Second, references.  Python works on a system of reference counting:
each time a function "takes ownership" of an object (by, for example,
assigning it to a list, or a dictionary) it increments that object's
reference count by one using Py_INCREF.  When the object is removed
from use in that particular place (e.g. removed from the list or
dictionary), the reference count is decremented with Py_DECREF.  When
the reference count reaches 0, Python knows that this object is not
being used by anything and can be freed (it may not be freed immediately,
however).

Why does this matter?  Well, we're creating a PyObject in this code,
with PyString_FromString.  Do we need to INCREF it?  To find out,
go take a look at the documentation for PyString_FromString:

    http://docs.python.org/api/stringObjects.html#l2h-461

See where it says "New reference"?  That means it's handing back an
object with a reference count of 1, and that's what we want.  If it
had said "Borrowed reference", then we would need to INCREF the object
before returning it, to indicate that we wanted the allocated memory to
survive past the end of the function.

Here's a way to think about references:

 - if you receive a Python object from the Python API, you can use it
   within your own C code without INCREFing it.

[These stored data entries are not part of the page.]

/-- What `Obligations.FunctionCommandsComplete` assumes is met, clause by clause. -/
theorem witness_FunctionCommandsComplete :
    (∃ (s b : State) (m : Meta) (fid : Nat) (rec : GrantRec), Starts s b m 0x0201 (createObjs fid rec) false ∧
      badGrant fid rec = none ∧ firstBad (shareState b rec) = none ∧ ((fnOf b fid).st = .absent ∧ hookHeld b fid = false ∧
      vfExists b fid = true) ∧ lowestBad ((lanesAt rec,
      decide (lanesBeside b fid + rec.lanes ≤ 24)) :: poolChecks b fid 1 (hookItemAt rec) rec.items ++ listChecks (defaultShares b fid) fid rec .refusedLimit) = none ∧
      lowestBad (listChecks (defaultShares b fid) fid rec .refusedEmpty) = none) ∧
    (∃ (s b : State) (m : Meta) (fid limitMs : Nat), Starts s b m 0x0202 [.fid fid] false ∧ isFn fid = true ∧ fid ≠ 0 ∧
      1 ≤ limitMs ∧ limitMs ≤ 10000 ∧ ((fnOf b fid).st = .active ∨ (fnOf b fid).st = .quiesced)) ∧
    (∃ (s : State) (fid t : Nat), (fnOf s fid).quiesceUntil = some t ∧ (fnOf s fid).st = .quiescing ∧
      ((reportOf s fid).blocking = 0 ∨ t ≤ s.now)) ∧
    (∃ (s b : State) (m : Meta) (fid : Nat), Starts s b m 0x0203 [.fid fid] false ∧ isFn fid = true ∧ fid ≠ 0 ∧
      (fnOf b fid).st = .quiesced ∧ (fnOf b fid).frozen = false) ∧
    (∃ (s b : State) (m : Meta) (fid : Nat) (force : Bool), Starts s b m 0x0204 [.fid fid] true ∧ isFn fid = true ∧
      fid ≠ 0 ∧ (fnOf b fid).st = .quiesced ∧ lockedOut b fid (learnedOf b fid) = false ∧ (force = true ∨
      (reportOf b fid).blocking = 0)) ∧
    (∃ (s b : State) (m : Meta) (fid : Nat) (force : Bool), Starts s b m 0x0205 [.fid fid] true ∧ isVf fid = true ∧
      (fnOf b fid).st = .quiesced ∧ removeBarred b fid = false ∧ (lockedOut b fid (fun _ => true) = false) ∧ (force = true ∨
      (reportOf b fid).blocking = 0)) ∧
    (∃ (s : State) (fid : Nat), (fnOf s fid).st = .resetting ∧ (fnOf s fid).resetKind = some .remove ∧
      (lockedOut s fid (fun _ => true) = false)) ∧
    (∃ (s : State) (fid : Nat), ((fnOf s fid).st = .resetting ∧ (fnOf s fid).resetKind ≠ some .remove) ∧
      (pciOf s fid).flrAt = none ∧ lockedOut s fid (learnedOf s fid) = false) ∧
    (∃ (s b : State) (m : Meta) (fid : Nat), Starts s b m 0x0206 [.fid fid] false ∧ isFn fid = true ∧ fid ≠ 0 ∧
      (fnOf b fid).frozen = true ∧ (fnOf b fid).releaseOk = true ∧ ((fnOf b fid).st = .active ∨
      (fnOf b fid).st = .quiesced)) ∧
    (∃ (s b : State) (m : Meta) (fid : Nat), Starts s b m 0x0206 [.fid fid] false ∧ isFn fid = true ∧ fid ≠ 0 ∧
      (fnOf b fid).st ≠ .active ∧ (fnOf b fid).st ≠ .quiesced) ∧
    (∃ (s b : State) (m : Meta) (fid : Nat) (w : WinRec), Starts s b m 0x0207 [.fid fid] false ∧ isFn fid = true ∧
      w.win ≤ 15 ∧ w.base % 4096 = 0 ∧ w.base < 2 ^ 64 ∧ w.pages ≤ 2 ^ 52 ∧ w.base + 4096 * w.pages ≤ 2 ^ 64 ∧
      (∀ r ∈ coveredRanges b fid,
      winsCover (fnOf b fid).windows r = true → winsCover (tput {} (fnOf b fid).windows w.win ⟨w.base, w.pages, w.read,
      w.write⟩) r = true)) ∧
    (∃ (s b : State) (m : Meta) (fid : Nat) (w : WinRec) (r : Nat × Nat × Bool), Starts s b m 0x0207 [.fid fid] false ∧
      isFn fid = true ∧ w.win ≤ 15 ∧ w.base % 4096 = 0 ∧ w.base < 2 ^ 64 ∧ w.pages ≤ 2 ^ 52 ∧
      w.base + 4096 * w.pages ≤ 2 ^ 64 ∧ r ∈ coveredRanges b fid ∧ winsCover (fnOf b fid).windows r = true ∧
      winsCover (tput {} (fnOf b fid).windows w.win ⟨w.base, w.pages, w.read, w.write⟩) r = false) ∧
    (∃ (s b : State) (m : Meta) (fid : Nat) (rawTable rawHook : Bool), Starts s b m 0x0208 [.fid fid] false ∧
      isFn fid = true ∧ fid ≠ 0 ∧ (rawTable = true ∨ (fnOf b fid).rawTable = false ∨ locksOf b fid = 0)) ∧
    (∃ (s b : State) (m : Meta) (fid : Nat) (items : GrantItems), Starts s b m 0x0209 [.fid fid] false ∧ firstBad ((0,
      isFn fid) :: countChecks fid 1 items ++ hookChecks 7 items) = none ∧ ((fnOf b fid).st ≠ .absent ∧
      (fnOf b fid).st ≠ .resetting) ∧ lowestBad (useChecks b fid items ++ poolChecks b fid 1 7 items) = none) ∧
    (∃ (s b : State) (m : Meta) (fid : Nat), Starts s b m 0x020A [.fid fid] false ∧ isFn fid = true ∧
      (fnOf b fid).st ≠ .absent) ∧
    (∃ (s b : State) (m : Meta) (v : Nat), Starts s b m 0x020B [] false ∧ v ≤ 2) :=
  ⟨⟨live, _, mg, 5,
     { items := ⟨8, 8, 8, 8, 2, 8, 0xFF, ⟨0, 0, 0⟩, 4096⟩, granary := [⟨4, 4, 8, 255⟩], tables := [⟨1, 15, 100, 10⟩], lanes := 24, saMax := 4, activeMax := 4, connMax := 65536, windows := [⟨15, 0x1000, 1, true, false⟩] },
     ⟨by decide +kernel, rfl⟩, by first | decide +kernel | rfl, by first | decide +kernel | rfl, by decide +kernel,
     by first | decide +kernel | rfl, by first | decide +kernel | rfl⟩,
   ⟨live, _, mg, 2, 10000, ⟨by decide +kernel, rfl⟩, by decide +kernel⟩,
   ⟨{ live with fns := [(0, fnFull), (1, Fn.operator false), (2, { fnFull with st := .quiescing, quiesceUntil := some 5 })] },
     2, 5, by first | decide +kernel | rfl, by decide +kernel⟩,
   ⟨{ live with fns := [(0, fnFull), (1, Fn.operator false), (2, { fnFull with st := .quiesced })] }, _, mg, 2,
     ⟨by decide +kernel, rfl⟩, by decide +kernel⟩,
   ⟨{ live with fns := [(0, fnFull), (1, Fn.operator false), (2, { fnFull with st := .quiesced })] }, _, mg, 2, false,
     ⟨by decide +kernel, rfl⟩, by decide +kernel⟩,
   ⟨{ live with fns := [(0, fnFull), (1, Fn.operator false), (3, { fnFull with st := .quiesced })] }, _, mg, 3, true,
     ⟨by decide +kernel, rfl⟩, by decide +kernel⟩,
   ⟨{ live with fns := [(0, fnFull), (1, Fn.operator false), (2, { fnFull with st := .resetting, resetKind := some .remove })] },
     2, by decide +kernel, by first | decide +kernel | rfl, by decide +kernel⟩,
   ⟨{ live with fns := [(0, fnFull), (1, Fn.operator false), (2, { fnFull with st := .resetting, resetKind := some .reset })] },
     2, by decide +kernel, by first | decide +kernel | rfl, by decide +kernel⟩,
   ⟨{ live with fns := [(0, fnFull), (1, Fn.operator false), (2, { fnFull with frozen := true, releaseOk := true })] }, _,
     mg, 2, ⟨by decide +kernel, rfl⟩, by decide +kernel⟩,
   ⟨{ live with fns := [(0, fnFull), (1, Fn.operator false), (2, { fnFull with st := .resetting })] }, _, mg, 2,
     ⟨by decide +kernel, rfl⟩, by decide +kernel⟩,
   ⟨live, _, mg, 2, ⟨15, 0x1000, 2 ^ 51, true, true⟩, ⟨by decide +kernel, rfl⟩, by decide +kernel⟩,
   ⟨live, _, mg, 2, ⟨0, 0, 0, false, false⟩, (0x10000, 2048, false), ⟨by decide +kernel, rfl⟩, by decide +kernel⟩,
   ⟨live, _, mg, 2, false, true, ⟨by decide +kernel, rfl⟩, by decide +kernel⟩,
   ⟨live, _, mg, 2, ⟨8, 8, 8, 8, 4, 8, 0xFF, ⟨0, 0, 0⟩, 4096⟩, ⟨by decide +kernel, rfl⟩, by first | decide +kernel | rfl,
     by decide +kernel, by first | decide +kernel | rfl⟩,
   ⟨live, _, mg, 2, ⟨by decide +kernel, rfl⟩, by decide +kernel⟩,
   ⟨live, _, mg, 2, ⟨by decide +kernel, rfl⟩, by decide +kernel⟩⟩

 - if you want to guarantee that the Python object survives past the
   end of your own C code, you must INCREF it.

 - if you received an object from Python code and it was a new reference,
   but you don't want it to survive past the end of your own C code, you
   should DECREF it.

If you wanted to return None, by the way, you can use Py_None.  Remember
to INCREF it!

Another note: during the class, I talked about using PyCObjects to
pass opaque C/C++ data types around.  This is useful if you are using
Python to organize your code, but you have complex structures that you
don't need to be Python-accessible.  You can wrap pointers in
PyCObjects (with an associated destructor, if so desired) at which
point they become opaque Python objects whose memory is managed by the
Python interpreter.  You can see an example in the example code, under
``code/hello/hellmodule.c``, functions ``cobj_in``, ``cobj_out``, and
``free_my_struct``, which pass an allocated C structure back to Python
using a PyCObject wrapper.

So that's a brief introduction to how you wrap things by hand.

As you might guess, however, there are a number of projects devoted
to automatically wrapping code.  Here's a brief introduction to some of
them.

.. CTB: talk about testing c code with python?
.. Also pointers, deallocators.  (khmer?)

Wrapping Python code with SWIG
------------------------------

SWIG stands for "Simple Wrapper Interface Generator", and it is
capable of wrapping C in a large variety of languages.  To quote,
"SWIG is used with different types of languages including common
scripting languages such as Perl, PHP, Python, Tcl, Ruby and PHP. The
list of supported languages also includes non-scripting languages such
as C#, Common Lisp (CLISP, Allegro CL, CFFI, UFFI), Java, Modula-3 and
OCAML. Also several interpreted and compiled Scheme implementations
(Guile, MzScheme, Chicken) are supported."

Whew.

But we only care about Python for now!

SWIG is essentially a macro language that groks C code and can spit
out wrapper code for your language of choice.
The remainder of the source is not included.